Toronto Dance Theatre in partnership with Buddies In Bad Times Theatre: Make Banana Cry; Andrew Tay & Stephen Thompson, choreographers; Cynthia Koppe, Francesca Chudnoff, Hanako Hoshimi-Caines, Sehyoung Lee, Winnie Ho, Stephen Thompson, performers, with visual installation by Dominique Pétrin, and lighting design by Öykü Önder (also tour technician). January 14, 2026, Buddies In Bad Times Theatre. Continues until January 17; tickets here.
Banana, for those unfamiliar with the term, is slang for East Asians in North American, in particular those who seem to have been mainstreamed into Western culture, and who no longer lead a traditional Asian lifestyle. As a designation, it’s a double-edged sword — belonging to neither community, they occupy a space as a perpetual other to both.
Make Banana Cry by choreographers Andrew Tay and Stephen Thompson is a kind of mashup of fashion runway aesthetics, contemporary performance, and dance. The performance is both critique and parody of the ways that East Asians are represented and fetishized in Western society.
Developed first in Montréal at the Festival TransAmériques, the production has toured to Impulstanz (Vienna), and the Portland Institute of Contemporary Art. This is the first Toronto production.

The Set Up
Instead of a conventional stage, the audience is seated in rows in a kind of horseshoe shape, with one row in the middle, allowing for a runway where the performers walk, dance, and move around. As an audience member, because of the wintry season, and to preserve the performance surface, you’re required to cover your boots and shoes with pink plastic bags, the rows of rosy plastic adding to the overall aesthetic.
The floor is covered with a surface also adorned in pink, set with a pattern of blue swatiskas — which, as the program reminds us, originated as a symbol of luck and good fortune in ancient times in Asia, long before its abominable appropriation by Nazi Germany.
At one end of the runway circuit is a backdrop wall decorated with a mesmerizing pink and green geometric pattern, and from which hang curved swords and other flotsam and jetsam related to Asian iconography as the West understands it. At the other is a small display case likewise containing statues and other items associated with Asian culture.

The Performance
The 60-minute performance begins in total darkness, broken by the sound of helicopters. Then, isolated spotlights illuminate the display case and its statuary, along with a few other points in the room.

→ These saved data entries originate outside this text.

/-! ## Well-formed programs -/

theorem programProblem_of_error {cfg : Config} {prog : List Slot} {k : Nat}
    (stops : instrStarts cfg.endian cfg.localCallField prog = .error k) :
    programProblem cfg prog = some (.notAnInstruction k) := by
  cases prog with
  | nil => cases stops
  | cons w rest => simp only [programProblem, stops]

/-- A well-formed program has instruction starts, slot 0 among them, and none of its instructions has a problem. -/
theorem programProblem_none {cfg : Config} {prog : List Slot} (checked : programProblem cfg prog = none) :
    ∃ starts, instrStarts cfg.endian cfg.localCallField prog = .ok starts ∧ (∃ i, (0, i) ∈ starts) ∧
      ∀ p i, (p, i) ∈ starts → instrProblem cfg starts p i = none := by
  unfold programProblem at checked
  split at checked
  · cases checked
  · split at checked
    · cases checked
    · rename_i starts decodes
      refine ⟨starts, decodes, ?_, fun p i mem => List.findSome?_eq_none_iff.1 checked (p, i) mem⟩
      exact (instrsFrom_starts decodes).1.resolve_left (by simp)

/-- An instruction with no problem has none of the defects of R109 (3) to (8), nor a shift amount out of range. -/
theorem instrProblem_none {cfg : Config} {starts : List (Nat × Instr)} {pos : Nat} {i : Instr}
    (sound : instrProblem cfg starts pos i = none) :
    i.isLegacy = false ∧ i.helperKnown cfg = true ∧ i.operandSupported cfg = true ∧
      targetsStart cfg.localCallField starts pos i = true := by
  unfold instrProblem at sound
  split at sound
  case isTrue => cases sound
  rename_i notLegacy
  split at sound
  case isTrue => cases sound
  rename_i helper
  split at sound
  case isTrue => cases sound
  rename_i operand
  split at sound
  case isTrue => cases sound
  split at sound
  case isTrue => cases sound
  rename_i target
  exact ⟨Bool.eq_false_iff.2 notLegacy, by simpa using helper, by simpa using operand, by simpa using target⟩

/-- An instruction that targets a start names one, where it names a slot (R109 (3) to (5)). -/
theorem targetsStart_names {lcf : LocalCallField} {starts : List (Nat × Instr)} {pos : Nat} {i : Instr} {d : Int}
    (targets : targetsStart lcf starts pos i = true) (names : Instr.disp? lcf i = some d) :
    ∃ n j, target? pos d = some n ∧ (n, j) ∈ starts := by
  unfold targetsStart at targets
  rw [names] at targets
  dsimp only at targets
  split at targets
  · cases targets
  · rename_i n target
    obtain ⟨⟨n', j⟩, mem, same⟩ := List.any_eq_true.1 targets
    obtain rfl : n' = n := by simpa using same
    exact ⟨n', j, target, mem⟩

section

variable {s t : State} {i : Instr}

theorem State.fetch_ok (fetched : s.fetch = .ok i) :
    s.pc < s.prog.length ∧ decode s.cfg.endian s.cfg.localCallField (s.prog.drop s.pc) = .ok i := by
  unfold State.fetch at fetched
  split at fetched
  · cases fetched
  · split at fetched <;> cases fetched
    exact ⟨by omega, ‹_›⟩

theorem State.fetch_of_decode (inside : s.pc < s.prog.length)
    (decodes : decode s.cfg.endian s.cfg.localCallField (s.prog.drop s.pc) = .ok i) : s.fetch = .ok i := by
  rw [State.fetch, if_neg (by omega), decodes]

theorem State.fetch_pastEnd (past : s.prog.length ≤ s.pc) : s.fetch = .error (.pcOutOfRange s.pc) := if_pos past

theorem State.fetch_illegal (inside : s.pc < s.prog.length) {err : DecodeError}
    (noInstr : decode s.cfg.endian s.cfg.localCallField (s.prog.drop s.pc) = .error err) :
    s.fetch = .error (.illegalInstruction s.pc) := by
  rw [State.fetch, if_neg (by omega), noInstr]

/-- `i` is an instruction of the program at `pc`, and the program check finds nothing wrong with it. -/
def State.Checked (s : State) (i : Instr) : Prop :=
  ∃ starts, instrStarts s.cfg.endian s.cfg.localCallField s.prog = .ok starts ∧ (s.pc, i) ∈ starts ∧
    instrProblem s.cfg starts s.pc i = none

/-- In a checked program, at a position the run can be at, the fetch finds a checked instruction or the end. -/
theorem State.textOk.fetch (ok : s.textOk) :
    (∃ i, s.fetch = .ok i ∧ s.Checked i) ∨ s.fetch = .error (.pcOutOfRange s.pc) := by
  obtain ⟨checked, ⟨starts, decodes, atEnd | ⟨i, mem⟩⟩, -⟩ := ok
  · exact .inr (State.fetch_pastEnd (Nat.le_of_eq atEnd.symm))
  · obtain ⟨starts', decodes', -, sound⟩ := programProblem_none checked
    cases decodes.symm.trans decodes'
    obtain ⟨k, here, instr, -⟩ := (instrsFrom_starts decodes).2 s.pc i mem
    obtain rfl : s.pc = k := by omega
    have inside : s.pc < s.prog.length := by
      have := slots_of_decode instr
      rw [List.length_drop] at this
      omega
    exact .inl ⟨i, State.fetch_of_decode inside instr, starts, decodes, mem, sound _ _ mem⟩

theorem State.Checked.next (checked : s.Checked i) : s.startOrEnd (s.pc + i.slots) := by
  obtain ⟨starts, decodes, mem, -⟩ := checked
  obtain ⟨-, -, -, ends⟩ := (instrsFrom_starts decodes).2 s.pc i mem
  exact ⟨starts, decodes, ends.imp_left fun stop => by omega⟩

theorem State.Checked.names (checked : s.Checked i) {d : Int} (names : Instr.disp? s.cfg.localCallField i = some d) :
    ∃ n, target? s.pc d = some n ∧ s.startOrEnd n := by
  obtain ⟨starts, decodes, -, sound⟩ := checked
  obtain ⟨-, -, -, targets⟩ := instrProblem_none sound
  obtain ⟨n, j, target, mem⟩ := targetsStart_names targets names
  exact ⟨n, target, starts, decodes, .inr ⟨j, mem⟩⟩

/-- The only refusal of a checked instruction is a shift amount out of range (log 12). -/
theorem State.Checked.refused (checked : s.Checked i) {r : Refusal} (why : Refuses s i r) :
    s.cfg.shiftPolicy = .refuse ∧ r = .shiftRange s.pc := by
  have ⟨_, _, _, sound⟩ := checked
  obtain ⟨legacy, helper, operand, -⟩ := instrProblem_none sound
  cases why with
  | shiftRange refuses => exact ⟨refuses, rfl⟩
  | badTarget d names none =>
    obtain ⟨n, target, -⟩ := checked.names names
    cases none.symm.trans target
  | unsupported lacks => cases lacks.symm.trans operand
  | unknownHelper lacks => cases lacks.symm.trans helper
  | legacy isLegacy => cases isLegacy.symm.trans legacy

theorem State.textOk_of (ok : s.textOk) (prog : t.prog = s.prog) (cfg : t.cfg = s.cfg) (pc : s.startOrEnd t.pc)
    (frames : ∀ r ∈ t.frames, s.startOrEnd r.retPc) : t.textOk := by
  unfold State.textOk State.startOrEnd at *
  rw [prog, cfg]
  exact ⟨ok.1, pc, frames⟩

The six performers begin to walk around the runway as it’s set up. At first, only their eyes are visible under layers that include pants, t-shirts, jackets, hats, and scarves. They begin by simply walking, circling the runway, and over the space of a few minutes, add hand movements and other subtle changes.
Music begins to overtake the helicopters, and it’s one of the revelations of the performance to anyone outside the Asian community. Along with a couple of initial snippets of what sounds like genuine Asian music, there is a constant stream of excerpts from David Bowie’s China Girl, Murray Head’s One Night In Bangkok, I Think I’m Turning Japanese by The Vapors, excerpts from Miss Saigon, the Siamese Cat Song from Lady and the Tramp, Everybody Was Kung Fu Fighting by Carl Douglas, even bits of Madama Butterfly, and on, and on, and on, along with a couple of Asian-language versions of Western hits like The Village People’s YMCA, and the iconic “wax on, wax off” dialogue from The Karate Kid — the sheer number of ridiculous ways that Western voices have talked about Asians in silly pop songs and culture overall overwhelms. It’s just one of the absurdities revealed by Make Banana Cry.

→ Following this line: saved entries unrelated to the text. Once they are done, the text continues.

-- ==== Sys2Proof/Machine/Compressor.lean ====
section
/-! DEFINITION. The window compressor (41_window_compressor.md): match search, field packer, flag grouping, the step form
R152 of unit LZC, and the meaning of `LZ.COMP`. -/

namespace Sys2Proof.Machine

/-! ### Match search -/

/-- The length of the common front of two byte sequences, at most `n`. -/
def commonPrefix : Nat → List Byte → List Byte → Nat
  | n + 1, a :: as, b :: bs => if a = b then commonPrefix n as bs + 1 else 0
  | _, _, _ => 0

/-- `MATCHLEN(D, i, j)` (R142): capped at 255, ended by the end of the input or by the first mismatch; a match may run past
position `i`. -/
def matchLen (d : List Byte) (i j : Nat) : Nat := commonPrefix Config.maxMatch (d.drop j) (d.drop i)

/-- The scan of R143 over `n` more candidates, from offset `off` outward; a strictly longer match replaces the best. -/
def searchFrom (d : List Byte) (i : Nat) : Nat → Nat → Nat × Nat → Nat × Nat
  | 0, _, best => best
  | n + 1, off, best =>
    let len := matchLen d i (i - off)
    searchFrom d i n (off + 1) (if best.2 < len then (off, len) else best)

/-- `FIND(D, i)` (R143, R141, R154): the best offset and length, nearest first, over every candidate of the window. -/
def find (d : List Byte) (i : Nat) : Nat × Nat := searchFrom d i (min i Config.windowSize) 1 (0, 0)

/-- The payload of the token at position `i` with search result `m` (R144, R146, R147): a back-reference or the byte. -/
def tokenBytes (d : List Byte) (i : Nat) (m : Nat × Nat) : List Byte :=
  if Config.minMatch ≤ m.2 then packOff m.1 ++ packLen m.2 else (d.drop i).take 1

/-- How far the token advances (R145). -/
def tokenAdvance (m : Nat × Nat) : Nat := if Config.minMatch ≤ m.2 then m.2 else 1

/-- The bit of token `t` in its FLAG byte (R148, R56). -/
def tokenFlag (t : Nat) (m : Nat × Nat) : BitVec 8 :=
  if Config.minMatch ≤ m.2 then BitVec.ofNat 8 (2 ^ t) else 0

/-! ### The step form of LZC -/

/-- An input byte is stored as it arrives (R152). -/
def lzcStore (b : Byte) (s : State) : Result :=
  if s.lzc.nIn + 1 < Config.posLimit then
    .next { s with hbuf := Memory.write s.hbuf s.lzc.nIn b, lzc := { s.lzc with nIn := s.lzc.nIn + 1 } }
  else .refused .counterLimit

/-- Bytes that RLU hands to LZC, at most one a move (R123). -/
def lzcStoreAll : List Byte → State → Result
  | [], s => .next s
  | b :: bs, s => andThen (lzcStore b s) (lzcStoreAll bs)

/-- The end of LZC's input block has been seen (R152). -/
def lzcInputEnd (s : State) : State := { s with lzc := { s.lzc with eoi := true } }

/-- May a token step fire (R152)? Every byte MATCHLEN can read is present. -/
def lzcReady (l : Lzc) : Bool := decide (l.i < l.nIn) && (l.eoi || decide (Config.maxMatch ≤ l.nIn - l.i))

/-- The token step on the block received so far (R152, R143 to R148). After the search `j` and `len` are those of the last
candidate of R143 (log 7). -/
def lzcTokenOn (d : List Byte) (s : State) : State :=
  let l := s.lzc
  let m := find d l.i
  let payload := tokenBytes d l.i m
  let last := l.i - Config.windowSize
  { s with
    gbuf := Memory.writeAll s.gbuf l.glen payload
    lzc :=
      { l with
        i := l.i + tokenAdvance m
        j := if l.i = 0 then l.j else last
        len := if l.i = 0 then l.len else matchLen d l.i last
        bestLen := m.2
        bestOff := m.1
        t := l.t + 1
        flag := l.flag ||| tokenFlag l.t m
        glen := l.glen + payload.length } }

/-- The token step (R152); HBUF is read as the sequence it holds (R60). -/
def lzcToken (s : State) : Result :=
  match Memory.bytes s.hbuf s.lzc.nIn with
  | none => .fault .unwrittenByte
  | some d => .next (lzcTokenOn d s)

/-- Where LZC's bytes go: OUT, or in `VID.ENC` PBUF (R201). -/
def lzcOut (bs : List Byte) (s : State) : Result :=
  if s.cfg.op = .vidEnc then pbufAppend bs s else .next (outBytes bs s)

/-- After a group has been put out (R152). -/
def lzcGroupReset (s : State) : State := { s with gbuf := [], lzc := { s.lzc with flag := 0, t := 0, glen := 0 } }

/-- The group-close step (R152): the FLAG byte, then the payloads in order (R148, R149). -/
def lzcGroupClose (s : State) : Result :=
  match Memory.bytes s.gbuf s.lzc.glen with
  | none => .fault .unwrittenByte
  | some g => andThen (lzcOut (encode (.flag s.lzc.flag) ++ g) s) (fun s => .next (lzcGroupReset s))

/-- The finish step (R152): `OutEnd()`; FRA goes to IDLE in `IMG.ENC` (R190) and to LEN in `VID.ENC` (R201). -/
def lzcFinish (s : State) : State :=
  match s.cfg.op with
  | .vidEnc => { s with fra := { s.fra with phase := .len } }
  | .imgEnc => outEnd { s with fra := { s.fra with phase := .idle } }
  | _ => outEnd s

/-- Must the group close (R152)? It has eight tokens, or the block is done and it has any. -/
def lzcGroupFull (l : Lzc) : Bool :=
  decide (l.t = Config.group) || (decide (0 < l.t) && l.eoi && decide (l.i = l.nIn))

/-- Is the block complete (R152)? -/
def lzcComplete (l : Lzc) : Bool := l.eoi && decide (l.i = l.nIn) && decide (l.t = 0)

/-- LZC's own moves: group close before a further token, then a token, then the finish (R152); `next` is what happens when
none of them can fire. Tokens come before further input (log 12). -/
def lzcMove (s : State) (next : Move) : Move :=
  if lzcGroupFull s.lzc then .unit (lzcGroupClose s)
  else if lzcReady s.lzc then .unit (lzcToken s)
  else if lzcComplete s.lzc then .unit (.next (lzcFinish s))
  else next

/-- The moves of `LZ.COMP` (R152). -/
def lzCompMove (s : State) : Move :=
  lzcMove s
    (takeIn s
      (fun b s => .unit (lzcStore b s))
      (fun s => .unit (.next (lzcInputEnd s))))

/-! ### Meaning -/

/-- `LZ.COMP` (R140): the START of the operation (R224); then `lzCompMove`. -/
def execLzComp (f : CmdFields) (s : State) : Result := startOp .lzComp f s

end Sys2Proof.Machine
end

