-- ==== Sys2Proof/Machine/Agents.lean ====
section
/-! DEFINITION. The two agents of 00_scope.md R11: the next move of BFC, and the acts of the host (R14). -/

namespace Sys2Proof.Machine

/-- The next move of BFC, none if it has none: it delivers the beat on OUT if the host takes it (R71), else the running
operation moves. With `BUSY` = 0 BFC does nothing (R249, R260). -/
def bfcMove (s : State) : Option Result :=
  match s.outPend with
  | b :: rest => if s.outReady then some (.next (acceptBeat b rest s)) else none
  | [] =>
    if s.status.busy then
      match opMove s with
      | .wait => none
      | .unit r => some r
      | .instr i s' => some (exec i s')
    else none

/-- A write of register 0 (R22, R224): with bit 31 = 1 it is a command, else a plain register write. -/
def writeCtrl (v : Word) (s : State) : Result :=
  match decodeCommand v with
  | .ok i => exec i s
  | .error _ => .next (writeReg 0 v s)

/-- An act of the host (R14, R71, R72, R260). It never falls on the same edge as an update by BFC (log 9). -/
def hostAct (a : HostAct) (s : State) : Result :=
  match a with
  | .write n v =>
    if n = 0 then writeCtrl v { s with regAddr := n } else .next (writeReg n v { s with regAddr := n })
  | .read n => .next { s with regAddr := n }
  | .offer b => .next { s with inq := s.inq ++ [b] }
  | .ready r => .next { s with outReady := r }
  | .reset => .next (resetBfc s)

end Sys2Proof.Machine
end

As the performers continue their relentless parade around the runway area, they eventually begin to shed layers, and finally, to perform an amazing number of costume changes (using more than 100 different bits and pieces overall), and their movements become more and more elaborate along with the visual changes. Sometimes they dance, sometimes they strut, embodying a series of stereotypes that read as different characters, from the strutting tough guy with a cigarette to the bowing quasi-traditional character to a floor cleaner and more.
The costumes range from what Westerners see as traditional Asian elements to the outright absurd, like poo-shaped slippers or a battered metal bowl, with a kind of thrown together aesthetic that underscores the message — here, is this what you want? Is this what you’re expecting to see?
It creates genuinely funny moments, in particular, when the performers interact briefly with various audience members along the way, or drop their various props.

Final Thoughts
The audience reactions were another big reveal, beginning with the semi-impatient, semi-baffled looks of many during the slow paced opening sequences. As the action and costumes became more frenetic, there was laughter and engagement.
When the performance ends quietly, the performers literally stripped of their gaudy finery and simply lying exhausted on the ground, the audience becomes completely silent. Once the fun part is over, are you truly ready to confront the reality of how tiring it is to live in a state of perpetual performance, the subject of a prevailing Western gaze that fetishizes and never actually tries to understand or connect?
The sold out house applauded wildly.
After the show, as part of the show’s mandate, local Asian performers are given a chance to talk about their works in the lounge. Supporting the work of Asian creators is one way of bridging that gap imposed by Western xenophobia.
An illuminating experience as a whole.